[Stored dataset items]
#####
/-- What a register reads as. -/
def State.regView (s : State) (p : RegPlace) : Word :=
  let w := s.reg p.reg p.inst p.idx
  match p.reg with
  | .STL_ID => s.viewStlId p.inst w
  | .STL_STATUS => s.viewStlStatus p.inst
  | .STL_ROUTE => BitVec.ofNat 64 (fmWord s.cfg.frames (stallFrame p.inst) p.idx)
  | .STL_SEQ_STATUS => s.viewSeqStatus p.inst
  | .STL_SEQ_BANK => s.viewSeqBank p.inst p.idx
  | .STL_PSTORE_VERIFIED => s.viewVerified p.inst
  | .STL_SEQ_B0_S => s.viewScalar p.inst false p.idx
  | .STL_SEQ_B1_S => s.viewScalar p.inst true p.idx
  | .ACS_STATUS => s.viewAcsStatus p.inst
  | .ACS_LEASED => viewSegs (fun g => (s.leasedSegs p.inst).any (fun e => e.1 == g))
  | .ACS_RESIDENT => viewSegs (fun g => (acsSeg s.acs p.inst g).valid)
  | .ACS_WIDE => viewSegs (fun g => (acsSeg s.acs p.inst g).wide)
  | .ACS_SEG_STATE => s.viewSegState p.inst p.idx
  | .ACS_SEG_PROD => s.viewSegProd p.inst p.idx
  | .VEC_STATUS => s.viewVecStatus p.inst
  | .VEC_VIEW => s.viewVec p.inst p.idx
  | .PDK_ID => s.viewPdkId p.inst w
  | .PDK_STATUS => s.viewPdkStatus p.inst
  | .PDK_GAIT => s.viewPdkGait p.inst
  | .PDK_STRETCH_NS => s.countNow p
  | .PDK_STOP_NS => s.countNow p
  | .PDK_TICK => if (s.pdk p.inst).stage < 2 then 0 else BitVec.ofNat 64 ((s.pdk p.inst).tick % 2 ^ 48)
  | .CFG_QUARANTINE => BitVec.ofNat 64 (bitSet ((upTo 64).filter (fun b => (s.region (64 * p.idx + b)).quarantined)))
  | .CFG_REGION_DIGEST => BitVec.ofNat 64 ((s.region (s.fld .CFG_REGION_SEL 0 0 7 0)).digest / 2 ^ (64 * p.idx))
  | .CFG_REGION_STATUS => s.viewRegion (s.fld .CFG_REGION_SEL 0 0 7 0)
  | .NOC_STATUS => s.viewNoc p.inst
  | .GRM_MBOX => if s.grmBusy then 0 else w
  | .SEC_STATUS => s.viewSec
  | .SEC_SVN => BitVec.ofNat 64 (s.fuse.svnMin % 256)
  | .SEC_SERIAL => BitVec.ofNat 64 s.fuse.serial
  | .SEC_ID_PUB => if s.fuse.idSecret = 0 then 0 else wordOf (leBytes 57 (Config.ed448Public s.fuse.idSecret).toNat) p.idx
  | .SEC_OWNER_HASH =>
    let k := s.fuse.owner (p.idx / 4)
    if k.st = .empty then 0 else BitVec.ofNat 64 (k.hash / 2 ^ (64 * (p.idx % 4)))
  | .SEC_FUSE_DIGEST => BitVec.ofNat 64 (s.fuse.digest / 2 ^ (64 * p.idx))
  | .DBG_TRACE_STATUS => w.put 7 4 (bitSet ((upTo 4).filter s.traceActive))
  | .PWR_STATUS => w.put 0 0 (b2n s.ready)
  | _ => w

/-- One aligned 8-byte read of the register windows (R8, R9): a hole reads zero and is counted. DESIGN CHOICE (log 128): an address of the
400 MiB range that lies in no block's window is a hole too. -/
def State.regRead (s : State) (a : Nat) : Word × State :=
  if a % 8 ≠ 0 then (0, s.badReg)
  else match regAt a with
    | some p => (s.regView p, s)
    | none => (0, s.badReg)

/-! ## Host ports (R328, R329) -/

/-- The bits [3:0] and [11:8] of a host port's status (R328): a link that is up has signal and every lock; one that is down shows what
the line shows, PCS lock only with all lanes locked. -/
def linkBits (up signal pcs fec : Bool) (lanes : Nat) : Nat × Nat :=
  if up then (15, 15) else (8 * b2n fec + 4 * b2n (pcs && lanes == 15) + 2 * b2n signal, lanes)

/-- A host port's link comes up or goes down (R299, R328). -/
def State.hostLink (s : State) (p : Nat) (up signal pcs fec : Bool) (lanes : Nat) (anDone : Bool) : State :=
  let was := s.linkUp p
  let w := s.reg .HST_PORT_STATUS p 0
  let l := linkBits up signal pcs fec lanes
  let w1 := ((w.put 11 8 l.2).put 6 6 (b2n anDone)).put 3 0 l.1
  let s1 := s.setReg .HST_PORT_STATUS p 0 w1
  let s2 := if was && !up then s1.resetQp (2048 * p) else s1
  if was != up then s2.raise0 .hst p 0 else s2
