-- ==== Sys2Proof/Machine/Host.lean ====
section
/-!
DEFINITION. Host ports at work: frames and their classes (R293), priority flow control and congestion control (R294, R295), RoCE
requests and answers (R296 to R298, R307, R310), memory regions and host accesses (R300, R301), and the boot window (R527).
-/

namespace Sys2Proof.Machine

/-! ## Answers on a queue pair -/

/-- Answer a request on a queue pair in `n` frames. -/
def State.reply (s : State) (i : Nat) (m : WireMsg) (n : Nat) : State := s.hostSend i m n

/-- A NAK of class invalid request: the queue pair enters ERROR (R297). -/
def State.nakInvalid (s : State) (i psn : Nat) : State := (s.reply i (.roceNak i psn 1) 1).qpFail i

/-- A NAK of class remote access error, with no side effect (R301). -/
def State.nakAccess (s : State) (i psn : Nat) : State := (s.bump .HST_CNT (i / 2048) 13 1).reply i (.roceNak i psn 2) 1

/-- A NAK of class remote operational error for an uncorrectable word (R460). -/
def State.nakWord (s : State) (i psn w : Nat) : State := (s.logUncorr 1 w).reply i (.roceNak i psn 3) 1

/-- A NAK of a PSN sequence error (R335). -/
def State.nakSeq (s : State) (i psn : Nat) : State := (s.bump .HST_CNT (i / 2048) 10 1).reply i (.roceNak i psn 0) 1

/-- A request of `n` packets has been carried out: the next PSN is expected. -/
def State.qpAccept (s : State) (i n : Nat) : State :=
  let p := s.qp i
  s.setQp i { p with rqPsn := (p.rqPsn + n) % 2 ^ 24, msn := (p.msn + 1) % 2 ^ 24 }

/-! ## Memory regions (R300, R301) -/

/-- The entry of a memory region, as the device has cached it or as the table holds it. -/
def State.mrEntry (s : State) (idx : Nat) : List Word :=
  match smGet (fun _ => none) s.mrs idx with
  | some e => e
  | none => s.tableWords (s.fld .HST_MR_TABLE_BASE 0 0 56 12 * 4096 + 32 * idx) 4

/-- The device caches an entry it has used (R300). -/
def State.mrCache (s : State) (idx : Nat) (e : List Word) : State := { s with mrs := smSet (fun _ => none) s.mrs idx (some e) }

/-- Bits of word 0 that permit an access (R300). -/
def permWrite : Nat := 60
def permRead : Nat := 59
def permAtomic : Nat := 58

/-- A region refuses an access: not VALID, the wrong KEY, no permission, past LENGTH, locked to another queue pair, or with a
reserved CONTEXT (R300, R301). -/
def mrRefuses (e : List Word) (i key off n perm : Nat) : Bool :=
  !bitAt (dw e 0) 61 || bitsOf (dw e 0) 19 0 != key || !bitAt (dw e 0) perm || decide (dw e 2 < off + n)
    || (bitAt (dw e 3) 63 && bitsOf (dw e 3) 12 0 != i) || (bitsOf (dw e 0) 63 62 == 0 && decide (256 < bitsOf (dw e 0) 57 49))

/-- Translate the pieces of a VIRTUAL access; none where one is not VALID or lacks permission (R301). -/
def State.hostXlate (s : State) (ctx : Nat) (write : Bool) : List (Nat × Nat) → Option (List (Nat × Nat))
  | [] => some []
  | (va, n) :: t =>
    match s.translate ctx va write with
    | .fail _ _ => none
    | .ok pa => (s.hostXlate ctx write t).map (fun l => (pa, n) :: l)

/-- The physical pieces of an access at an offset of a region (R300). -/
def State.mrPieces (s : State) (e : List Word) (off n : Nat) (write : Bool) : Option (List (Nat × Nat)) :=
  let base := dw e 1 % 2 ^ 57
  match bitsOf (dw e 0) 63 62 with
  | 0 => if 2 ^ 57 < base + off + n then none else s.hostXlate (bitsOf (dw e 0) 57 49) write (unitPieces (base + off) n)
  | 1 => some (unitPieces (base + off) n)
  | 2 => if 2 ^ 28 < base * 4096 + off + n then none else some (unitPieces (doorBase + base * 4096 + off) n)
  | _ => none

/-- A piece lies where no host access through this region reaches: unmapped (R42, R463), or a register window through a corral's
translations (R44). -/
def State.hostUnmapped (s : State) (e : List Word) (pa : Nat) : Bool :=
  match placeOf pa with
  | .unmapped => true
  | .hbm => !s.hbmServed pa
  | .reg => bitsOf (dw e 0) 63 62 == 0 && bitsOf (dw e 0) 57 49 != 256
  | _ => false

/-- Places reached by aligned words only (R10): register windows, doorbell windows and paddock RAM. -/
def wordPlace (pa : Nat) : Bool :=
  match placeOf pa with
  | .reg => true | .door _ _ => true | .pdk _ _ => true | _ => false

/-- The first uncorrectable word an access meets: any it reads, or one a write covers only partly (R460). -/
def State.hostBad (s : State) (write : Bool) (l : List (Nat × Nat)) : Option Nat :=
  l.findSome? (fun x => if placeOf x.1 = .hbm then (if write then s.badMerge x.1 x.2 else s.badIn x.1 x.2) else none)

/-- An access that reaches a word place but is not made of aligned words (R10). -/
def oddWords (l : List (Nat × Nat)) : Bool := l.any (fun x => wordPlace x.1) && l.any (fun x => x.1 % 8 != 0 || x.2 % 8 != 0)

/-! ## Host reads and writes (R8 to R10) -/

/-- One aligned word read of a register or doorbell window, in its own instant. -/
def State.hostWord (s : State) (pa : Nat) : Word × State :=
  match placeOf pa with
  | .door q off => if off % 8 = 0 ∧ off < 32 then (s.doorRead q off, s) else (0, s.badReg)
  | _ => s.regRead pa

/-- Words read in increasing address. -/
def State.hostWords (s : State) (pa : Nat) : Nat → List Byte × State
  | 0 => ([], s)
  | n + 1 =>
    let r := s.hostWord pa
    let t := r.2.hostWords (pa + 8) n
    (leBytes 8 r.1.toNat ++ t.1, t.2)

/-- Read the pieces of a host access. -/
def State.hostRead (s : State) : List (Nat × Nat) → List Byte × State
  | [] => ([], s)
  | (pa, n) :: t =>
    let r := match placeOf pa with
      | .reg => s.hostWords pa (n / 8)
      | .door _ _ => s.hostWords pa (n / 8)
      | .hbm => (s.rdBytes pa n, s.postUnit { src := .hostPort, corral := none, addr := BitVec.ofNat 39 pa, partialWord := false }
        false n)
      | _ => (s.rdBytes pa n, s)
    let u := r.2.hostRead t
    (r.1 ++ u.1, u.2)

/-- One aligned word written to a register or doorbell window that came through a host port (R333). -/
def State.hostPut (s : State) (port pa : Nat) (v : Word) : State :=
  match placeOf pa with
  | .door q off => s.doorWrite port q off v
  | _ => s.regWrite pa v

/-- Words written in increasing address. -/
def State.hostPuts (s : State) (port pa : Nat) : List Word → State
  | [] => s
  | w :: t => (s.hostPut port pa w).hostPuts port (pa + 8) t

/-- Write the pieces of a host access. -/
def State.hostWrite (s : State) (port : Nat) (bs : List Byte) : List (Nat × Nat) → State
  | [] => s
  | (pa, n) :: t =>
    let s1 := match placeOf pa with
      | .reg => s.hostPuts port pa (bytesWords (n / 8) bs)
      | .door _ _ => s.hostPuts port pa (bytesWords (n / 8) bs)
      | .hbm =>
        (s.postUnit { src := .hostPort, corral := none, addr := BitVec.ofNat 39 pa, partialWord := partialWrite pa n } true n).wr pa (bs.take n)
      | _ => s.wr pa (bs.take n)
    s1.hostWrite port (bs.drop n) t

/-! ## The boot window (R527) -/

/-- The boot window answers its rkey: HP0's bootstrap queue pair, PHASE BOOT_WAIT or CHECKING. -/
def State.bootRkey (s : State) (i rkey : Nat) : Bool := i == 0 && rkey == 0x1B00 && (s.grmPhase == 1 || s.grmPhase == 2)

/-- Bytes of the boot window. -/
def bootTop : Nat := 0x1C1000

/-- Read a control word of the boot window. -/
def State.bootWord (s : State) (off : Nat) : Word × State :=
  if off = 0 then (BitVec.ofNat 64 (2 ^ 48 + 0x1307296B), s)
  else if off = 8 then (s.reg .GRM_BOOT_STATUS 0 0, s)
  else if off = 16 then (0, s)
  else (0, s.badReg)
#####
__Task to complete__:
Bring together all lines in the records where the word "regView" is found.

__Expected answer__:
def State.regView (s : State) (p : RegPlace) : Word :=
    | some p => (s.regView p, s)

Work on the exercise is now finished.